Your goal >> Could you retype, exactly as written, every line from the top of the records through the line that contains "are its empty"?
>>
/-- R201, R91, R19: every step of a machine whose image holds only well-formed instructions of the opcode table keeps that
image, and raises neither MALFORMED nor UNKNOWN_OPCODE. -/
def Obligations.StepKeepsImageInvariant : Prop :=
  ∀ s t : State, s.ImageInv → step s = .next t → t.ImageInv

/-- Both invariants hold at reset; its memory, MEM_SIZE and registers are the model's choice (log 1, log 2, log 3), and so
are its empty image and its budget (log 26). -/
def Obligations.ResetHasInvariant : Prop := State.reset.Inv ∧ State.reset.ImageInv

/-- R19: the program image never changes while the machine runs, compare variants and stores included; the parameters and the
budget of the run do not either. -/
def Obligations.ProgramImageIsImmutable : Prop :=
  ∀ s t : State, step s = .next t → t.program = s.program ∧ t.params = s.params ∧ t.budget = s.budget

/-- R123, R122, R125: a run with a step budget N of 1 or more is over after at most N + 1 steps of the loop, whatever program
it runs and from whatever state. That a run which ends earlier stays over for the steps that remain is the model's choice
(log 9). -/
def Obligations.BudgetedRunIsOver : Prop :=
  ∀ (s : State) (image : List Record) (budget : Nat), budget ≠ 0 → (s.run image budget (budget + 1)).status.over = true

/-- R20 to R22, R121, over all instructions: a register changes only when the instruction's operand roles name it as written;
BL alone writes r14 unnamed; and the loop is told of a branch exactly when r15 is among the registers written. -/
def Obligations.OnlyNamedRegistersChange : Prop :=
  ∀ (i : Instr) (s t : State), exec i s = .next t →
    (s.meets i.record.cond = true →
      sameRegsBut s t (writtenRegs i) ∧ (t.signal = .branched ↔ 15 ∈ writtenRegs i) ∧
      (t.signal = .halt ↔ i.record.opcode = .swi)) ∧
    (14 ∈ writtenRegs i → i.record.opcode = .bl ∨ 14 ∈ i.record.regs)

/-- R41, R48, over all instructions: a cell changes only when the instruction is an STR or STM and the cell is one it
addresses, and then the index is below MEM_SIZE. -/
def Obligations.OnlyStoresChangeMemory : Prop :=
  ∀ (i : Instr) (s t : State), exec i s = .next t →
    sameCellsBut s t (transferCells s i) ∧ (¬isStore i → sameCellsBut s t []) ∧
    ∀ a, Memory.read t.mem a ≠ Memory.read s.mem a → a < s.params.memSize

/-- R25: no instruction reads the bits of SR that hold no flag. Two states that agree on all else agree on all else after any
number of steps. -/
def Obligations.ReservedSrBitsAreNeverRead : Prop :=
  ∀ (s t : State) (k : Nat), agreeButReserved s t → agreeButReserved (s.steps k) (t.steps k)

/-! ### Reset and the host -/

/-- R34, R230: after construction the PC and SR are 0, the status is Idle with nothing executed, and R0..R14 and the cells are
the launch values given. Reset is the construction with the model's choice of these (log 1, log 2, log 3). -/
def Obligations.ConstructionState : Prop :=
  (∀ (p : Params) (regs : Vector Word 15) (mem : Memory),
    let s := construct p regs mem
    s.pc = 0#32 ∧ s.sr = 0#32 ∧ s.status = .idle ∧ s.executed = 0 ∧ s.params = p ∧
    (∀ (k : Nat) (h : k < 15), s.reg k = regs[k]) ∧ ∀ a, Memory.read s.mem a = Memory.read mem a) ∧
  State.reset.pc = 0#32 ∧ State.reset.sr = 0#32 ∧ State.reset.status = .idle ∧ State.reset.executed = 0

/-- R124: a run sets the status to Running and the count to 0, keeps the PC, the registers, SR and memory, and then repeats
the step; when the PC is already at the end it executes nothing and is Completed. That a run which is over stays as it is for
the steps that remain is the model's choice (log 9). -/
def Obligations.RunStartsFromCurrentState : Prop :=
  ∀ (s : State) (image : List Record) (budget k : Nat), (∀ f, s.status ≠ .faulted f) →
    (let t := s.run image budget 0
     t.status = .running ∧ t.executed = 0 ∧ t.program = image ∧ t.budget = budget ∧ t.regs = s.regs ∧ t.sr = s.sr ∧
     t.mem = s.mem ∧ t.params = s.params) ∧
    step (s.run image budget k) = .next (s.run image budget (k + 1)) ∧
    (image.length ≤ s.index →
      (s.run image budget (k + 1)).status = .completed ∧ (s.run image budget (k + 1)).executed = 0 ∧
      (s.run image budget (k + 1)).regs = s.regs ∧ (s.run image budget (k + 1)).mem = s.mem)

/-- R211: host register access. That setting r15 leaves no branch signal (`t.signal = s.signal`) is the model's choice (log 21),
and so is the instruction index a host fault records (log 20). -/
def Obligations.HostRegisterAccess : Prop :=
  ∀ (s : State) (i : Nat) (v : Int),
    (i < 16 → s.getRegister i = .ok (s.reg i) ∧
      ∃ t, s.setRegister i v = .ok t ∧ t.reg i = fromInt s.params.immPolicy v ∧ t.sr = s.sr ∧ t.signal = s.signal ∧
        frame s t [i] []) ∧
    (16 ≤ i → (∃ k, s.getRegister i = .error (.regIndex k i)) ∧ ∃ k, s.setRegister i v = .error (.regIndex k i))

/-- R212: host memory access. The instruction index a host fault records is the model's choice (log 20). -/
def Obligations.HostMemoryAccess : Prop :=
  ∀ (s : State) (a : Nat) (v : Int),
    (a < s.params.memSize → s.getMemory a = .ok (Memory.read s.mem a) ∧
      ∃ t, s.setMemory a v = .ok t ∧ Memory.read t.mem a = fromInt s.params.immPolicy v ∧ t.sr = s.sr ∧
        t.signal = s.signal ∧ frame s t [] [a]) ∧
    (s.params.memSize ≤ a → (∃ k, s.getMemory a = .error (.memIndex k a)) ∧ ∃ k, s.setMemory a v = .error (.memIndex k a))

/-- R214: host access to SR, all 32 bits; and `execute` outside the loop: it neither fetches nor counts nor advances the PC,
its result says whether r15 was written, and SWI gives the halt result. -/
def Obligations.HostStatusAndExecute : Prop :=
  ∀ s : State,
    s.getStatus = s.sr ∧
    (∀ v, (s.setStatus v).getStatus = fromInt s.params.immPolicy v ∧ frame s (s.setStatus v) [] [] ∧
      (s.setStatus v).signal = s.signal) ∧
    (∀ (r : Record) (w : Bool) (t : State), s.hostExecute r = .continued w t →
      t.executed = s.executed ∧ t.status = s.status ∧ (w = false → t.pc = s.pc)) ∧
    (∀ (c : Cond) (m : UpdateMode) (x : Suffix), s.meets c = true →
      ∃ t, s.hostExecute ⟨.swi, c, m, x, [], none⟩ = .halt t ∧ t.sr = s.sr ∧ frame s t [] [])
end

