-- ==== Sys2Proof/Tests/Slice0.lean ====
section
/-! SUPPORT. The model's own tests. Expected results are the spec's: the examples and corner cases of spec/40 to spec/45, the
tables of spec/30 and the vectors of spec/95. Then, for each statement with hypotheses, a state and operands that meet them. -/

namespace Sys2Proof.Tests

open Sys2Proof Sys2Proof.Machine

/-! ### Helpers -/

/-- A text, `<` and `>` standing for the braces of a register list. -/
def braced (t : String) : Text :=
  t.toList.map fun c => if c = '<' then Char.ofNat 123 else if c = '>' then Char.ofNat 125 else c

/-- The instruction of a statement text, with whatever label lines follow it. -/
def decoded (t : String) : Option Instr := (decodeOne .saturate (braced t)).bind Record.instr?

/-- A running machine of 32 cells with these registers, cells and SR, and everything else as at reset. -/
def machine (regs : List (Nat × Word)) (mem : Memory) (sr : Word) : State :=
  { State.reset with
    regs := regs.foldl (fun v e => v.setIfInBounds e.1 e.2) (Vector.replicate 16 0#32)
    mem := mem
    sr := sr
    params := { memSize := 32 }
    status := .running }

/-- The next state of an outcome. -/
def nextOf : Out → Option State
  | .next t => some t
  | _ => none

/-- The fault of an outcome. -/
def faultOf : Out → Option Fault
  | .fault f => some f
  | _ => none

/-- The state after the instruction of a text. -/
def ran (t : String) (s : State) : Option State := (decoded t).bind fun i => nextOf (exec i s)

/-- The fault of the instruction of a text. -/
def fails (t : String) (s : State) : Option Fault := (decoded t).bind fun i => faultOf (exec i s)

/-- N, Z, C and V of a state. -/
def flags (t : State) : Bool × Bool × Bool × Bool := (t.flagN, t.flagZ, t.flagC, t.flagV)

/-! ### Well-formedness: an ill-formed instruction for each check -/

theorem test_wf_accepts : Instr.wf (.add .eq .none .s [1, 2] (some 30#32)) = true := by decide

theorem test_wf_refuses_shape :
    Instr.wf (.add .eq .none .s [1] (some 30#32)) = false ∧ Instr.wf (.sub .none .none .none [1, 2] none) = false ∧
    Instr.wf (.cmp .none .none .none [] (some 0#32)) = false ∧ Instr.wf (.ldr .none .none false [0] none) = false ∧
    Instr.wf (.strd .none .none [0, 1] none) = false ∧ Instr.wf (.ldm .none .none [] none) = false ∧
    Instr.wf (.stm .none .none [0, 1] (some 1#32)) = false ∧ Instr.wf (.b .none .none .none [] none) = false ∧
    Instr.wf (.swi .none .none .none [1] none) = false := by decide

theorem test_wf_refuses_unmapped_condition : Instr.wf (.swi (.unmapped 16) .none .none [] none) = false := by decide

theorem test_wf_refuses_b_spelled_bl :
    Instr.wf (.b .ls .none .none [3] none) = false ∧ Instr.wf (.b .lt .none .none [3] none) = false ∧
    Instr.wf (.b .le .none .none [3] none) = false ∧ Instr.wf (.bl .le .none .none [3] none) = true := by decide

/-! ### Decoding: every constructor, from a text written out from the syntax of its rule -/

theorem test_decode_add_family :
    decoded "ADDEQS r1, r2, #30" = some (.add .eq .none .s [1, 2] (some 30#32)) ∧
    decoded "ADCNE r0, r1, r15" = some (.adc .ne .none .none [0, 1, 15] none) ∧
    decoded "CMNMI r1, #-10" = some (.cmn .mi .none .none [1] (some 0xFFFFFFF6#32)) := by decide

theorem test_decode_subtract_family :
    decoded "SUBPLS r13, r13, #0x10" = some (.sub .pl .none .s [13, 13] (some 16#32)) ∧
    decoded "SBCCS r0, r1, #3" = some (.sbc .cs .none .none [0, 1] (some 3#32)) ∧
    decoded "RSB r0, r1, #100" = some (.rsb .none .none .none [0, 1] (some 100#32)) ∧
    decoded "RSCCC r0, r1, r2 ; note" = some (.rsc .cc .none .none [0, 1, 2] none) ∧
    decoded "CMPVS r1, r07" = some (.cmp .vs .none .none [1, 7] none) := by decide

theorem test_decode_logical_family :
    decoded "AND r0, r1, #0xFFFFFFFF" = some (.and .none .none .none [0, 1] (some 0x7FFFFFFF#32)) ∧
    decoded "ORRVC r0, r1, #0" = some (.orr .vc .none .none [0, 1] (some 0#32)) ∧
    decoded "EORHIS r0, r0, r0" = some (.eor .hi .none .s [0, 0, 0] none) ∧
    decoded "BICCC r2, r3, #0x80000000" = some (.bic .cc .none .none [2, 3] (some 0x7FFFFFFF#32)) ∧
    decoded "TSTLS r1, #1" = some (.tst .ls .none .none [1] (some 1#32)) ∧
    decoded "TEQGES r4, r99" = some (.teq .ge .none .s [4, 99] none) := by decide

theorem test_decode_loads :
    decoded "LDR r0, [r1]" = some (.ldr .none .none false [0, 1] none) ∧
    decoded "LDRS r0, r1" = some (.ldr .none .none true [0, 1] none) ∧
    decoded "LDREQB r0, [r1, #1]" = some (.ldrb .eq .none [0, 1] (some 1#32)) ∧
    decoded "LDRLTH r2, [r3]" = some (.ldrh .lt .none [2, 3] none) ∧
    decoded "LDRSB r0, [r1]" = some (.ldrsb .none .none [0, 1] none) ∧
    decoded "LDRGTSH r0, [r1]" = some (.ldrsh .gt .none [0, 1] none) ∧
    decoded "LDRD r0, r1, [r2, #-1]" = some (.ldrd .none .none [0, 1, 2] (some 0xFFFFFFFF#32)) ∧
    decoded "LDRDA r0, [r1]" = some (.ldr .none .da false [0, 1] none) := by decide

theorem test_decode_stores :
    decoded "STR r0, [r1, #2]" = some (.str .none .none false [0, 1] (some 2#32)) ∧
    decoded "STRLEB r0, [r1]" = some (.strb .le .none [0, 1] none) ∧
    decoded "STRH r0, [r1]" = some (.strh .none .none [0, 1] none) ∧
    decoded "STRSB r0, [r1]" = some (.strsb .none .none [0, 1] none) ∧
    decoded "STRALSH r0, [r1]" = some (.strsh .al .none [0, 1] none) ∧
    decoded "STRD r4, r5, [r0]" = some (.strd .none .none [4, 5, 0] none) := by decide

/-- Brackets leave no trace (R73), so a post-indexed text is the offset form (the model's choice, log 24); a register offset
and a `!` are refused (R84). -/
theorem test_decode_indexed_forms :
    decodeLine .saturate " LDR r0, [r1], #4".toList = decodeLine .saturate " LDR r0, [r1, #4]".toList ∧
    decodeLine .saturate " LDR r0, [r1, r2]".toList = .refuse .operandShape ∧
    decodeLine .saturate " LDR r0, [r1, #4]!".toList = .refuse .badToken := by decide

/-- R63's two reasons; on a line that fits both, the first is the model's choice (log 25). -/
theorem test_label_line_reasons :
    decodeLine .saturate "1x".toList = .refuse .badLabel ∧ decodeLine .saturate "x y".toList = .refuse .labelTrailingText ∧
    decodeLine .saturate "1x y".toList = .refuse .badLabel := by decide

theorem test_decode_multiple :
    decoded "LDM r0, <r1, r2>" = some (.ldm .none .none [0, 1, 2] none) ∧
    decoded "LDMIA r0, <r5-r8>" = some (.ldmia .none .none [0, 5, 6, 7, 8] none) ∧
    decoded "LDMIB r0, r1, r2" = some (.ldmib .none .none [0, 1, 2] none) ∧
    decoded "LDMDAS r0, <r15>" = some (.ldmda .none .s [0, 15] none) ∧
    decoded "LDMEQDB r0" = some (.ldmdb .eq .none [0] none) ∧
    decoded "STM r0, <r1>" = some (.stm .none .none [0, 1] none) ∧
    decoded "STMIA r0, <r1, r2>" = some (.stmia .none .none [0, 1, 2] none) ∧
    decoded "STMNEIB r0, <r1-r1>" = some (.stmib .ne .none [0, 1] none) ∧
    decoded "STMDA r0, <r1>" = some (.stmda .none .none [0, 1] none) ∧
    decoded "STMDB r13, <r14, r0>" = some (.stmdb .none .none [13, 14, 0] none) := by decide

theorem test_decode_control :
    decoded "BEQ end\nend" = some (.b .eq .none .none [1] none) ∧
    decoded "BLS end\nend:" = some (.bl .none .none .s [1] none) ∧
    decoded "BLLT end\nend" = some (.bl .lt .none .none [1] none) ∧
    decoded "SWI;stop" = some (.swi .none .none .none [] none) := by decide
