-- ==== Sys2Proof/Machine/Core.lean ====
section
/-! DEFINITION. The machine behind the host's interface. -/

def Sys2Proof.core : Host.Core :=
  { State := Sys2Proof.Machine.State, Fault := Sys2Proof.Machine.Fault,
    Refusal := Sys2Proof.Machine.Refusal, step := Sys2Proof.Machine.step,
    reset := Sys2Proof.Machine.State.reset }
end

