-- ==== Sys2Proof/Tests/Slice0.lean ====
section
/-!
SUPPORT. Tests on fixed values, their expected results taken from spec/95_test_vectors.md (the vector's
id stands with each) or worked out by hand from the encodings; the refusals of every well-formedness
check; and for every obligation with hypotheses a concrete case that meets them.
-/

namespace Sys2Proof.Tests

open Sys2Proof.Machine

/-! ### Small states -/

/-- A memory that holds these bytes from an offset on. -/
def bytesFrom : Nat → List Byte → Memory
  | _, [] => []
  | o, b :: bs => (o, b) :: bytesFrom (o + 1) bs

/-- After reset, with a buffer of exactly these bytes, BUF_LEN set to its size, and these events to come. -/
def withBuffer (bs : List Byte) (ins : List Input) : State :=
  { State.reset with
    mem := bytesFrom 0 bs, bufSize := BitVec.ofNat 32 bs.length,
    bufLen := BitVec.ofNat 32 bs.length, inputs := ins }

/-- A scan in progress over exactly these bytes, from `c` to `l`. -/
def scanning (bs : List Byte) (c : Cursor) (l : Word) (ins : List Input) : State :=
  { withBuffer bs ins with fsm := .scan, len := BitVec.ofNat 32 bs.length, cur := c, lim := l }

/-- A TAGSIZE in progress over exactly these bytes. -/
def tagging (bs : List Byte) : State :=
  { withBuffer bs [] with fsm := .tag, len := BitVec.ofNat 32 bs.length }

/-- One word at offset 0, the scan's only candidate. -/
def candidate (w : Word) : State := scanning (beBytes w) 0 0 []

/-- The next state of an outcome. -/
def nextOf : Host.Outcome State Fault Refusal → Option State
  | .next t => some t
  | .fault _ => none
  | .refused _ => none

/-- What a step writes to HDR_FIELDS, HDR_BITRATE, HDR_SRATE and HDR_FRAMESIZE, and DONE. -/
def result (s : State) : Option (Nat × Nat × Nat × Nat × Bool) :=
  (nextOf (step s)).map fun t =>
    (t.hdr.fields.toNat, t.hdr.bitrate.toNat, t.hdr.srate.toNat, t.hdr.frameSize.toNat, t.done)

/-- The instruction one decoded word is, if any. -/
def commandOf (w : Word) : Option Instr := (decodeCmd w).toOption

/-! ### Well-formedness refuses -/

theorem test_wf_class_bitrate_index : (Instr.hdrV1L3 ⟨1, 15, 0, 0, 0, 0, 0, 0, 0, 0⟩).wf = false := by
  decide
theorem test_wf_class_srate_index : (Instr.hdrV25L1 ⟨1, 9, 3, 0, 0, 0, 0, 0, 0, 0⟩).wf = false := by
  decide
theorem test_wf_sync_row_with_sync : (Instr.hdrSyncRequired 0xFFE00000).wf = false := by decide
theorem test_wf_layer_row_version : (Instr.hdrRsvLayer 1 0).wf = false := by decide
theorem test_wf_bitrate_row_version : (Instr.hdrBadBitrateIndex 1 1 0 0).wf = false := by decide
theorem test_wf_bitrate_row_layer : (Instr.hdrBadBitrateIndex 3 0 0 0).wf = false := by decide
theorem test_wf_srate_row_version : (Instr.hdrRsvSrateIndex 1 1 0 9 0).wf = false := by decide
theorem test_wf_srate_row_layer : (Instr.hdrRsvSrateIndex 3 0 0 9 0).wf = false := by decide
theorem test_wf_srate_row_bitrate : (Instr.hdrRsvSrateIndex 3 1 0 15 0).wf = false := by decide

/-! ### Decoding, one word a constructor, written out bit by bit from 30 R80, R89 and R95 -/

theorem test_decode_parse :
    commandOf 0b00000000000000000000000000000001 = some (.parse 0) := by decide
theorem test_decode_locate :
    commandOf 0b11111111111111111111111111111010 = some (.locate 0x1FFFFFFF) := by decide
theorem test_decode_advance :
    commandOf 0b00000000000000000000000000001011 = some (.advance 1) := by decide
theorem test_decode_tagsize :
    commandOf 0b10000000000000000000000000000100 = some (.tagsize 0x10000000) := by decide

/-- HV-3: sync, 11, 11, 1, 1010, 00, then zeros. -/
theorem test_decode_v1_l1 :
    decodeHdr 0b11111111111_11_11_1_1010_00_0_0_00_00_0_0_00 =
      .hdrV1L1 ⟨1, 10, 0, 0, 0, 0, 0, 0, 0, 0⟩ := by decide
/-- HV-13. -/
theorem test_decode_v1_l2 :
    decodeHdr 0b11111111111_11_10_1_1001_00_0_0_00_11_0_0_00 =
      .hdrV1L2 ⟨1, 9, 0, 0, 0, 0, 3, 0, 0, 0⟩ := by decide
/-- Every field below LAY with a value of its own: FD-21, HV-10, FD-12 and HV-14 in one word. -/
theorem test_decode_v1_l3 :
    decodeHdr 0b11111111111_11_01_0_1001_01_1_1_01_10_0_1_11 =
      .hdrV1L3 ⟨0, 9, 1, 1, 1, 1, 2, 0, 1, 3⟩ := by decide
/-- HV-4. -/
theorem test_decode_v2_l1 :
    decodeHdr 0b11111111111_10_11_1_0001_00_0_0_00_00_0_0_00 =
      .hdrV2L1 ⟨1, 1, 0, 0, 0, 0, 0, 0, 0, 0⟩ := by decide
/-- HV-5. -/
theorem test_decode_v2_l2 :
    decodeHdr 0b11111111111_10_10_1_0001_00_0_0_00_00_0_0_00 =
      .hdrV2L2 ⟨1, 1, 0, 0, 0, 0, 0, 0, 0, 0⟩ := by decide
/-- HV-17. -/
theorem test_decode_v2_l3 :
    decodeHdr 0b11111111111_10_01_1_0001_01_0_0_11_00_0_0_00 =
      .hdrV2L3 ⟨1, 1, 1, 0, 0, 3, 0, 0, 0, 0⟩ := by decide
/-- HV-19. -/
theorem test_decode_v25_l1 :
    decodeHdr 0b11111111111_00_11_1_1110_10_1_0_00_00_0_0_00 =
      .hdrV25L1 ⟨1, 14, 2, 1, 0, 0, 0, 0, 0, 0⟩ := by decide
theorem test_decode_v25_l2 :
    decodeHdr 0b11111111111_00_10_1_0001_01_0_0_00_00_1_0_00 =
      .hdrV25L2 ⟨1, 1, 1, 0, 0, 0, 0, 1, 0, 0⟩ := by decide
/-- HV-6. -/
theorem test_decode_v25_l3 :
    decodeHdr 0b11111111111_00_01_1_0001_01_0_0_00_00_0_0_00 =
      .hdrV25L3 ⟨1, 1, 1, 0, 0, 0, 0, 0, 0, 0⟩ := by decide
/-- SY-5: eleven ones, but not at bits 31:21. -/
theorem test_decode_sync_required :
    decodeHdr 0b01111111111100000000000000000000 = .hdrSyncRequired 0x7FF00000 := by decide
/-- HV-21. -/
theorem test_decode_rsv_version :
    decodeHdr 0b11111111111_01_0111001000000000000 = .hdrRsvVersion 0x39000 := by decide
/-- HV-22. -/
theorem test_decode_rsv_layer :
    decodeHdr 0b11111111111_11_00_11001000000000000 = .hdrRsvLayer 3 0x19000 := by decide
/-- HV-23. -/
theorem test_decode_bad_bitrate_index :
    decodeHdr 0b11111111111_11_01_1_1111_000000000000 = .hdrBadBitrateIndex 3 1 1 0 := by decide
/-- HV-24. -/
theorem test_decode_rsv_srate_index :
    decodeHdr 0b11111111111_11_01_1_1001_11_0000000000 = .hdrRsvSrateIndex 3 1 1 9 0 := by decide

/-- 30 R96: OP 0, 5, 6 and 7 are rejected by name, whatever bits 31:3. -/
theorem test_decode_reserved_ops :
    decodeCmd 0 = .error (.reservedOp 0) ∧ decodeCmd 0xD = .error (.reservedOp 5) ∧
    decodeCmd 0xFFFFFFFE = .error (.reservedOp 6) ∧ decodeCmd 7 = .error (.reservedOp 7) :=
  ⟨rfl, rfl, rfl, rfl⟩

/-- 30 R90: a header is 4 bytes, never fewer or more. -/
theorem test_decode_not_four_bytes :
    decodeBytes .buffer [0xFF, 0xFB, 0x90] = .error .notFourBytes ∧
    decodeBytes .cmd [] = .error .notFourBytes := ⟨rfl, rfl⟩

/-- 20 R64: the byte at the lower offset is the more significant (SC-1's bytes). -/
theorem test_decode_big_endian :
    decodeBytes .buffer [0xFF, 0xFB, 0x90, 0x00] = .ok (.hdrV1L3 ⟨1, 9, 0, 0, 0, 0, 0, 0, 0, 0⟩) :=
  rfl

/-! ### Header words, one step each -/

/-- HV-3. -/
theorem test_step_v1_l1 : result (candidate 0xFFFFA000) = some (0x01F20029, 320, 44100, 1044, true) := by
  decide
/-- HV-20: the top row of the default table at the lowest MPEG 1 rate. -/
theorem test_step_v1_l1_top : result (candidate 0xFFFFE800) = some (0x01F20029, 448, 32000, 2016, true) := by
  decide
/-- HV-13. -/
theorem test_step_v1_l2 : result (candidate 0xFFFD9030) = some (0x01F80031, 160, 44100, 522, true) := by
  decide
/-- HV-10. -/
theorem test_step_v1_l3 : result (candidate 0xFFFB9050) = some (0x000020B9, 128, 44100, 417, true) := by
  decide
/-- HV-9: free format ignores the padding bit. -/
theorem test_step_v1_l3_free : result (candidate 0xFFFB0200) = some (0x00000079, 0, 44100, 0, true) := by
  decide
/-- HV-4. -/
theorem test_step_v2_l1 : result (candidate 0xFFF71000) = some (0x01F2002B, 32, 22050, 208, true) := by
  decide
/-- HV-5. -/
theorem test_step_v2_l2 : result (candidate 0xFFF51000) = some (0x01F20033, 8, 22050, 52, true) := by
  decide
/-- HV-18. -/
theorem test_step_v2_l3 : result (candidate 0xFFF316C0) = some (0x000001FB, 8, 24000, 49, true) := by
  decide
/-- HV-19: the largest frame of the default table. -/
theorem test_step_v25_l1 : result (candidate 0xFFE7EA00) = some (0x01F2006D, 256, 8000, 4609, true) := by
  decide
/-- By hand from BR-5's row, SR-3 and 10 R29: 144 * 8000 / 12000 = 96. -/
theorem test_step_v25_l2 : result (candidate 0xFFE51408) = some (0x01F20235, 8, 12000, 96, true) := by
  decide
/-- HV-6. -/
theorem test_step_v25_l3 : result (candidate 0xFFE31400) = some (0x0000003D, 8, 12000, 96, true) := by
  decide

/-- What a step does to the cursor, and whether the scan goes on. -/
def moved (s : State) : Option (Nat × Fsm) := (nextOf (step s)).map fun t => (t.cur.toNat, t.fsm)

/-- SC-2: the word 0x00FFFB90 fails sync. -/
theorem test_step_sync_required :
    moved (scanning [0x00, 0xFF, 0xFB, 0x90, 0x00] 0 0 []) = some (1, .scan) := by decide
/-- HV-21. -/
theorem test_step_rsv_version : moved (candidate 0xFFEB9000) = some (1, .scan) := by decide
/-- HV-22. -/
theorem test_step_rsv_layer : moved (candidate 0xFFF99000) = some (1, .scan) := by decide
/-- SC-5's first candidate. -/
theorem test_step_bad_bitrate_index : moved (candidate 0xFFFFFB90) = some (1, .scan) := by decide
/-- HV-24. -/
theorem test_step_rsv_srate_index : moved (candidate 0xFFFB9C00) = some (1, .scan) := by decide
/-- SC-6: fewer than 4 bytes, so no read and the next offset. -/
theorem test_step_short_buffer : moved (scanning [0xFF, 0xFB, 0x90] 0 2 []) = some (1, .scan) := by decide
/-- SC-9: past the limit. -/
theorem test_step_past_limit :
    result (scanning [0xFF, 0xFB, 0x90, 0x00] 3 1 []) = some (0, 0, 0, 0, true) := by decide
<<
Expected answer >>
/-- R201, R91, R19: every step of a machine whose image holds only well-formed instructions of the opcode table keeps that
image, and raises neither MALFORMED nor UNKNOWN_OPCODE. -/
def Obligations.StepKeepsImageInvariant : Prop :=
  ∀ s t : State, s.ImageInv → step s = .next t → t.ImageInv

/-- Both invariants hold at reset; its memory, MEM_SIZE and registers are the model's choice (log 1, log 2, log 3), and so
are its empty image and its budget (log 26). -/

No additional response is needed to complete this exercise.